Understanding Inheritance Tax
Inheritance tax, a levy on assets passed down from a deceased individual, is a tax imposed by certain states on the recipients of inherited assets. Unlike an estate tax, inheritance tax is paid by the beneficiary of the inheritance rather than the deceased’s estate.
As of 2023, only six states in the U.S. have an inheritance tax. The taxation of an inheritance varies depending on factors such as the state where the deceased lived or owned property, the value of the inheritance, and the relationship of the beneficiary to the deceased.
Key Takeaways
- Inheritance tax is a tax on assets inherited from a deceased person.
- The tax is paid by the recipient based on the value of the inheritance received.
- There is no federal inheritance tax in the U.S.
- Residents of Iowa, Kentucky, Maryland, Nebraska, New Jersey, and Pennsylvania may be subject to inheritance tax.
- Whether inheritance tax is payable depends on the inheritance amount, the beneficiary’s relationship to the deceased, and the state laws.
Understanding Inheritance Taxes
Unlike federal inheritance tax, which does not exist in the U.S., inheritance taxes are collected by six states: Iowa, Kentucky, Maryland, Nebraska, New Jersey, and Pennsylvania.
The imposition of inheritance tax is governed by factors such as the value of the inheritance, the relationship between the beneficiary and the deceased, and the state laws applicable at the time of the deceased’s passing.
When the Tax Applies
Whether an inheritance is subject to tax and at what rate is determined by the value of the inheritance, the beneficiary’s relationship to the deceased, and the state laws at the time of the deceased’s passing.

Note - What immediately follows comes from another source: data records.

/-- decode_strict reports a length, decodes alphabet characters, or reports the first invalid character (R74). -/
theorem decodeStrict_cases (t : List Byte) :
    (t.length % 5 ≠ 0 ∧ decodeStrict t = .err .invalidLength (.length t.length)) ∨
    (t.length % 5 = 0 ∧ (∀ c ∈ t, inAlphabet c = true) ∧
      ∃ out, decodeStrict t = .ok out ∧ out.length = t.length / 5 * 4) ∨
    (t.length % 5 = 0 ∧ ∃ p c, FirstInvalidAt t p c ∧ decodeStrict t = .err .invalidCharacter (.char p c)) := by
  by_cases h : t.length % 5 = 0
  · rw [decodeStrict_of_aligned h]
    obtain ⟨hvalid, hok⟩ | ⟨p, c, hfirst, herr⟩ := decodeBlocks_cases h 0
    · exact .inr (.inl ⟨h, hvalid, hok⟩)
    · exact .inr (.inr ⟨h, p, c, hfirst, Nat.zero_add p ▸ herr⟩)
  · exact .inl ⟨h, decodeStrict_of_unaligned h⟩

/-- What encode_strict makes of a payload decodes to it (R84). -/
theorem decodeStrict_of_encodeStrict (h : encodeStrict p = .ok y) : decodeStrict y = .ok p := by
  obtain ⟨hp, rfl⟩ := encodeStrict_eq_ok_iff.mp h
  have haligned : (encodeBlocks p).length % 5 = 0 := by rw [length_encodeBlocks hp, Nat.mul_mod_left]
  rw [decodeStrict_of_aligned haligned, decodeBlocks_encodeBlocks hp]

/-- The filler brings a payload to the next multiple of 4 (R75). -/
theorem length_withFiller (p : List Byte) : (withFiller p).length = (p.length + 3) / 4 * 4 := by
  rw [withFiller, List.length_append, List.length_replicate, paddingFor]
  omega

/-- A payload with its filler is aligned (R75). -/
theorem withFiller_aligned (p : List Byte) : (withFiller p).length % 4 = 0 := by
  rw [length_withFiller, Nat.mul_mod_left]

/-- encode_padded encodes every payload (R75). -/
theorem encodePadded_eq (p : List Byte) :
    encodePadded p = .ok (encodeBlocks (withFiller p) ++ [counterDigitFor p.length]) := by
  rw [encodePadded, encodeStrict_of_aligned (withFiller_aligned p), Result.map_ok]

/-- The counter of an aligned payload is '0' (R75). -/
theorem counterDigitFor_of_aligned {n : Nat} (h : n % 4 = 0) : counterDigitFor n = 0x30#8 := by
  rw [counterDigitFor, paddingFor, h]
  rfl

/-- An aligned payload takes no filler (R75). -/
theorem withFiller_of_aligned (h : p.length % 4 = 0) : withFiller p = p := by
  rw [withFiller, paddingFor, h]
  exact List.append_nil p

/-- The filler is dropped whole (R76). -/
theorem dropFiller_append (p filler : List Byte) : dropFiller filler.length (p ++ filler) = .ok p := by
  simp [dropFiller]

/-- Dropping the filler fails when the counter exceeds the decoded length, else drops that many bytes (R76). -/
theorem dropFiller_cases (n : Nat) (decoded : List Byte) :
    (decoded.length < n ∧ dropFiller n decoded = .err .invalidPadding (.padding n decoded.length)) ∨
    (n ≤ decoded.length ∧ ∃ out, dropFiller n decoded = .ok out ∧ out.length = decoded.length - n) := by
  by_cases h : decoded.length < n
  · exact .inl ⟨h, if_pos h⟩
  · exact .inr ⟨Nat.not_lt.mp h, _, if_neg h, by simp⟩

end

section
variable {body : List Byte} {d : Byte}

/-- The counter of a digit is 0 to 3 (R64, R76). -/
theorem counterOf_le (h : isCounterDigit d = true) : counterOf d ≤ 3 :=
  Nat.sub_le_of_le_add (isCounterDigit_iff.mp h).2

/-- extract_counter of a text that ends in a counter digit (R77). -/
theorem extractCounter_of_digit (h : isCounterDigit d = true) : extractCounter (body ++ [d]) = .ok (counterOf d) := by
  rw [extractCounter, List.getLast?_concat]
  exact if_pos h

/-- extract_counter of a text that ends in any other character (R77). -/
theorem extractCounter_of_not_digit (h : ¬ isCounterDigit d = true) :
    extractCounter (body ++ [d]) = .err .invalidCounter (.counter d) := by
  rw [extractCounter, List.getLast?_concat]
  exact if_neg h

/-- decode_padded checks the counter first (R76). -/
theorem decodePadded_of_not_digit (h : ¬ isCounterDigit d = true) :
    decodePadded (body ++ [d]) = .err .invalidCounter (.counter d) := by
  rw [decodePadded, List.getLast?_concat]
  exact if_pos (Bool.eq_false_iff.mpr h)

section
variable (hd : isCounterDigit d = true)
include hd

/-- decode_padded checks the length of the body second (R76). -/
theorem decodePadded_of_unaligned (h : body.length % 5 ≠ 0) :
    decodePadded (body ++ [d]) = .err .invalidLength (.length body.length) := by
  simp only [decodePadded, List.getLast?_concat, List.dropLast_concat, hd, Bool.true_eq_false, if_false]
  exact if_pos h

/-- decode_padded reports the invalid character of the body third (R76). -/
theorem decodePadded_of_err {e : ErrorName} {detail : Detail} (h : body.length % 5 = 0)
    (herr : decodeStrict body = .err e detail) : decodePadded (body ++ [d]) = .err e detail := by
  simp only [decodePadded, List.getLast?_concat, List.dropLast_concat, hd, Bool.true_eq_false, if_false, herr]
  exact if_neg (not_not.mpr h)

/-- decode_padded drops the filler from the decoded body last (R76). -/
theorem decodePadded_of_ok {decoded : List Byte} (h : body.length % 5 = 0) (hok : decodeStrict body = .ok decoded) :
    decodePadded (body ++ [d]) = dropFiller (counterOf d) decoded := by
  simp only [decodePadded, List.getLast?_concat, List.dropLast_concat, hd, Bool.true_eq_false, if_false, hok]
  exact if_neg (not_not.mpr h)

end

/-- decode_padded of a text with a last character reports the counter, the length of the body, its first invalid
character or the padding of an empty body, or drops as many bytes as the counter says (R76). -/
theorem decodePadded_cases (body : List Byte) (d : Byte) :
    decodePadded (body ++ [d]) = .err .invalidCounter (.counter d) ∨
    decodePadded (body ++ [d]) = .err .invalidLength (.length body.length) ∨
    (∃ p c, decodePadded (body ++ [d]) = .err .invalidCharacter (.char p c)) ∨
    (isCounterDigit d = true ∧ body = [] ∧ 0 < counterOf d ∧
      decodePadded (body ++ [d]) = .err .invalidPadding (.padding (counterOf d) 0)) ∨
    (isCounterDigit d = true ∧ body.length % 5 = 0 ∧ counterOf d ≤ body.length / 5 * 4 ∧
      ∃ out, decodePadded (body ++ [d]) = .ok out ∧ out.length = body.length / 5 * 4 - counterOf d) := by
  by_cases hd : isCounterDigit d = true
  · obtain ⟨h, -⟩ | ⟨h, -, decoded, hok, hlength⟩ | ⟨h, p, c, -, herr⟩ := decodeStrict_cases body
    · exact .inr (.inl (decodePadded_of_unaligned hd h))
    · have hcounter := counterOf_le hd
      have hdrop := dropFiller_cases (counterOf d) decoded
      rw [← decodePadded_of_ok hd h hok, hlength] at hdrop
      obtain ⟨hlt, herr⟩ | ⟨hle, hout⟩ := hdrop
      · obtain rfl : body = [] := List.eq_nil_of_length_eq_zero (by omega)
        exact .inr (.inr (.inr (.inl ⟨hd, rfl, hlt, herr⟩)))
      · exact .inr (.inr (.inr (.inr ⟨hd, h, hle, hout⟩)))
    · exact .inr (.inr (.inl ⟨p, c, decodePadded_of_err hd h herr⟩))
  · exact .inl (decodePadded_of_not_digit hd)

end

/-- What encode_padded makes of a payload decodes to it (R84). -/
theorem decodePadded_of_encodePadded {p y : List Byte} (h : encodePadded p = .ok y) : decodePadded y = .ok p := by
  obtain rfl := Result.ok.inj ((encodePadded_eq p).symm.trans h)
  have hbody : (encodeBlocks (withFiller p)).length % 5 = 0 := by
    rw [length_encodeBlocks (withFiller_aligned p), Nat.mul_mod_left]
  have hdecoded := decodeStrict_of_encodeStrict (encodeStrict_of_aligned (withFiller_aligned p))
  have hdrop := dropFiller_append p (List.replicate (paddingFor p.length) 0x00#8)
  rw [List.length_replicate] at hdrop
  rw [decodePadded_of_ok (isCounterDigit_counterDigitFor _) hbody hdecoded, counterOf_counterDigitFor]
  exact hdrop

end Sys2Proof.Machine
end

section
/-! SUPPORT. The obligations of the stream functions. -/

namespace Sys2Proof.Machine

/-- Settles O42: the strict round trip block by block, the padded one with the filler dropped, and the counter of a
length's digit. -/
theorem streamRoundTrips : Obligations.StreamRoundTrips := by
  refine ⟨fun x hx => ⟨_, encodeStrict_of_aligned hx, decodeStrict_of_encodeStrict (encodeStrict_of_aligned hx)⟩,
    fun x => ⟨_, encodePadded_eq x, decodePadded_of_encodePadded (encodePadded_eq x), ?_⟩⟩
  rw [extractCounter_of_digit (isCounterDigit_counterDigitFor _), counterOf_counterDigitFor]
  rfl

/-- Settles O43: the lengths of the blocks, of the filler, and of what decode_padded drops. -/
theorem streamLengthLaws : Obligations.StreamLengthLaws := by
  refine ⟨fun x y h => ?_, fun x y h => ?_, fun x y h => ?_, fun x t n hx hn => ?_⟩
  · obtain ⟨hx, rfl⟩ := encodeStrict_eq_ok_iff.mp h
    rw [length_encodeBlocks hx]
    omega
  · obtain ⟨-, herr⟩ | ⟨hy, -, out, hok, hlength⟩ | ⟨-, p, c, -, herr⟩ := decodeStrict_cases y
    · cases herr.symm.trans h
    · cases hok.symm.trans h
      omega
    · cases herr.symm.trans h
  · obtain rfl := Result.ok.inj ((encodePadded_eq x).symm.trans h)
    rw [List.length_append, List.length_singleton, length_encodeBlocks (withFiller_aligned x), length_withFiller,
      Nat.mul_div_cancel _ (by decide)]
  · obtain rfl | ⟨body, d, rfl⟩ := t.eq_nil_or_concat'
    · cases hx
    · obtain h | h | ⟨p, c, h⟩ | ⟨-, -, -, h⟩ | ⟨hd, hbody, hle, out, h, hlength⟩ := decodePadded_cases body d
      · cases h.symm.trans hx
      · cases h.symm.trans hx
      · cases h.symm.trans hx
      · cases h.symm.trans hx
      · cases h.symm.trans hx
        cases (extractCounter_of_digit hd).symm.trans hn
        rw [List.length_append, List.length_singleton, Nat.add_sub_cancel]
        omega

/-- Settles O44: the blocks hold numerals, and the last padded character is a counter digit. -/
theorem streamOutputAlphabet : Obligations.StreamOutputAlphabet := by
  refine ⟨fun x y h => ?_, fun x y h => ⟨_, _, (Result.ok.inj ((encodePadded_eq x).symm.trans h)).symm, ?_, ?_⟩⟩
  · obtain ⟨hx, rfl⟩ := encodeStrict_eq_ok_iff.mp h
    exact inAlphabet_of_mem_encodeBlocks hx
  · exact inAlphabet_of_mem_encodeBlocks (withFiller_aligned x)
  · have hcode := toNat_counterDigitFor x.length
    have hlt := paddingFor_lt x.length
    simp only [List.mem_cons, List.not_mem_nil, or_false, ← BitVec.toNat_inj, BitVec.toNat_ofNat]
    omega

/-- Settles O45: an aligned payload takes no filler and counter '0'; a strict text without its last character is no
multiple of 5. -/
theorem paddedTextIsStrictTextWithCounter : Obligations.PaddedTextIsStrictTextWithCounter := by
  refine ⟨fun x hx => ⟨_, encodeStrict_of_aligned hx, ?_⟩, fun x body d h => ⟨fun hcode => ?_, fun hlo hhi => ?_⟩⟩
  · rw [encodePadded_eq, withFiller_of_aligned hx, counterDigitFor_of_aligned hx]
  · refine decodePadded_of_not_digit ?_
    rw [isCounterDigit_iff]
    omega
  · obtain ⟨hx, htext⟩ := encodeStrict_eq_ok_iff.mp h
    have hlength := length_encodeBlocks hx
    rw [htext, List.length_append, List.length_singleton] at hlength
    exact decodePadded_of_unaligned (isCounterDigit_iff.mpr ⟨hlo, hhi⟩) (by omega)

/-- Settles O46: a counter is at most 3, and a body that is not empty decodes to four bytes or more. -/
theorem invalidPaddingOnlyForEmptyBody : Obligations.InvalidPaddingOnlyForEmptyBody := by
  refine fun t detail => ⟨fun hpad => ?_, ?_⟩
  · obtain rfl | ⟨body, d, rfl⟩ := t.eq_nil_or_concat'
    · cases hpad
    · obtain h | h | ⟨p, c, h⟩ | ⟨hd, rfl, hpos, h⟩ | ⟨-, -, -, out, h, -⟩ := decodePadded_cases body d
      · cases h.symm.trans hpad
      · cases h.symm.trans hpad
      · cases h.symm.trans hpad
      · cases h.symm.trans hpad
        exact ⟨d, rfl, Nat.lt_of_sub_pos hpos, (isCounterDigit_iff.mp hd).2, rfl⟩
      · cases h.symm.trans hpad
  · rintro ⟨d, rfl, hlo, hhi, rfl⟩
    have hd : isCounterDigit d = true := isCounterDigit_iff.mpr ⟨Nat.le_of_lt hlo, hhi⟩
    exact (decodePadded_of_ok (body := []) hd rfl rfl).trans (if_pos (Nat.sub_pos_of_lt hlo))

/-- Settles O47: a text has one first invalid character, and an aligned text that has one does not decode. -/
theorem decodeStrictReportsTheFirstInvalid : Obligations.DecodeStrictReportsTheFirstInvalid := by
  intro t p c
  change _ ↔ t.length % 5 = 0 ∧ FirstInvalidAt t p c
  obtain ⟨hlen, herr⟩ | ⟨-, hvalid, out, hok, -⟩ | ⟨hlen, p', c', hfirst, herr⟩ := decodeStrict_cases t
  · rw [herr]
    exact iff_of_false nofun fun h => hlen h.1
  · rw [hok]
    exact iff_of_false nofun fun h => not_firstInvalidAt hvalid h.2
  · rw [herr]
    constructor
    · intro h
      cases h
      exact ⟨hlen, hfirst⟩
    · rintro ⟨-, h⟩
      obtain ⟨rfl, rfl⟩ := hfirst.unique h
      rfl

/-- Settles O49: the texts are decoded by evaluation; a payload that encoded to one of the first two would be what the
text decodes to, and that encodes to another text. -/
theorem decodersAcceptMoreThanEncodersProduce : Obligations.DecodersAcceptMoreThanEncodersProduce := by
  have hoverflow : decodeStrict [0x25#8, 0x6E#8, 0x53#8, 0x63#8, 0x31#8] = .ok [0x00#8, 0x00#8, 0x00#8, 0x00#8] := by
    decide
  have hfiller : decodePadded [0x48#8, 0x65#8, 0x6C#8, 0x6C#8, 0x6F#8, 0x33#8] = .ok [0x86#8] := by decide
  refine ⟨hoverflow, by decide, fun x hx => ?_, hfiller, fun x hx => ?_, by decide, by decide, by decide, by decide⟩
  · cases hoverflow.symm.trans (decodeStrict_of_encodeStrict hx)
    exact absurd hx (by decide)
  · cases hfiller.symm.trans (decodePadded_of_encodePadded hx)
    exact absurd hx (by decide)

end Sys2Proof.Machine
end

section
/-! SUPPORT. A host program's accesses on the machine: the pseudo-instructions, the command writes and the reads of the
procedures (spec/30_encoding.md R50, R51; spec/45_stream_modes.md R78 to R82). -/

namespace Sys2Proof.Machine

/-- RD STATUS, and RD of another register unless STATUS reports the error: what R79, R81 and R82 do after their command.
The program goes on with the word it read last. -/
def HostProgram.readUnless {α : Type} (e : ErrorName) (idx : BitVec 4) (fail next : Word → HostProgram α) :
    HostProgram α :=
  .rd Reg.status.idx fun st => if statusErr st = e.code then fail st else .rd idx next

section
variable {α : Type} (s : State)

/-- A program that has ended returns its result. -/
theorem run_done (a : α) : (HostProgram.done a).run s = some (a, s) := rfl

/-- A write of WORD by a host program. -/
theorem run_wr_word (v : Word) (next : HostProgram α) :
    (HostProgram.wr Reg.word.idx v next).run s = next.run (s.advance.setWord v) :=
  run_wr _ _ _ _ _ rfl

/-- A write of TXT[k] by a host program. -/
theorem run_wr_txt (k : Fin Config.blockChars) (v : Word) (next : HostProgram α) :
    (HostProgram.wr (Reg.txt k).idx v next).run s = next.run (s.advance.setTxt k (lowByte v)) := by
  match k with
  | 0 | 1 | 2 | 3 | 4 => exact run_wr _ _ _ _ _ rfl

/-- The indices of TXT0..TXT4 follow one another from 4 (spec/20_memory.md R23). -/
theorem idx_txt (k : Fin Config.blockChars) : (Reg.txt k).idx = BitVec.ofNat 4 (4 + k.val) := by
  match k with
  | 0 | 1 | 2 | 3 | 4 => rfl

/-- WRTXT leaves the five characters in TXT (spec/30_encoding.md R51). -/
theorem run_writeText (c0 c1 c2 c3 c4 : Byte) (next : HostProgram α) : ∃ t,
    (HostProgram.writeText c0 c1 c2 c3 c4 next).run s = next.run t ∧ t.block.txt = textOf c0 c1 c2 c3 c4 ∧
      t.pending = s.pending ∧ t.block.result = s.block.result := by
  refine ⟨{ s.setText (textOf c0 c1 c2 c3 c4) with position := s.position + 5 }, ?_, setText_txt s _, rfl, rfl⟩
  simp only [HostProgram.writeText, run_wr_txt, lowByte_zext32]
  rfl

Inheritance taxes may be levied by states where the deceased resided or owned property if those states have inheritance tax laws. The beneficiary’s state inheritance tax laws do not apply in this scenario.
Typically, inheritance tax is triggered only for inheritances that exceed a certain minimum amount. Approximately 2% of recipients end up paying inheritance tax.
It’s important to note that an inheritance tax differs from an estate tax. While an estate tax is imposed on the estate before distribution, an inheritance tax is paid by the beneficiaries of the bequest.
How Inheritance Taxes Are Calculated
Inheritance tax, if applicable, is only applied to the portion of the inheritance that exceeds an exemption amount. Taxes are usually assessed on a sliding scale, ranging from single-digit rates up to 15-18%.
For instance, if the inheritance tax applies to bequests over $100,000 and a recipient receives $150,000, they may owe taxes on the excess $50,000. Tax rates are determined based on the inheritance value.
- $50,000 x .10 = $5,000
- Tax bill is $5,000
Your exemption and tax rate depend on your relationship to the deceased rather than the inheritance amount. The closer the relationship, the higher the exemption and the lower the tax rate. Surviving spouses are exempt from inheritance tax in the mentioned states.
Inheritance tax exemptions also apply to domestic partners and descendants in specific states, varying based on the relationship to the deceased.
Life insurance payouts to named beneficiaries typically avoid inheritance tax, though estate taxes might apply if the policy benefits the estate or a trust.
Inheritance Tax Thresholds
In most states, inheritance tax applies to bequests over a set amount. For example, Iowa exempts estates valued at less than $25,000 from tax.
- In Maryland, inheritances below $50,000 are exempt from tax.
Specific exemptions apply to heirs, with varying tax rates based on the relationship to the deceased. Here is a breakdown by state:
- Iowa: Immediate family members and charities are exempt, with a tax rate ranging from 2% to 6%.
- Kentucky: Immediate family members get exemptions up to $1,000, with rates between 4% and 16%.
- Maryland: Immediate family and charities are exempt, with a flat 10% tax rate on others.
- Nebraska: Specific exemptions apply, and the tax rates range from 1% to 15%.
- New Jersey: Immediate family members are exempt, with tax rates between 11% to 16%.
- Pennsylvania: Spouses and minor children are exempt, with tax rates varying depending on the relationship.
Strategically gifting assets during your lifetime may help reduce inheritance taxes, as states typically do not tax gifts.
Inheritance Tax vs. Estate Tax
Inheritance taxes and estate taxes are distinct forms of taxation, though often conflated. An estate tax is levied on the deceased’s estate, while an inheritance tax is imposed on the inheritance received by the beneficiary.
While the rates and exemptions of estate and inheritance taxes might be similar, the responsibilities differ — estate tax is paid from the estate, while inheritance tax is the beneficiary’s obligation.
For detailed information on federal and state estate taxes and inheritance taxes, consult with a tax professional or attorney.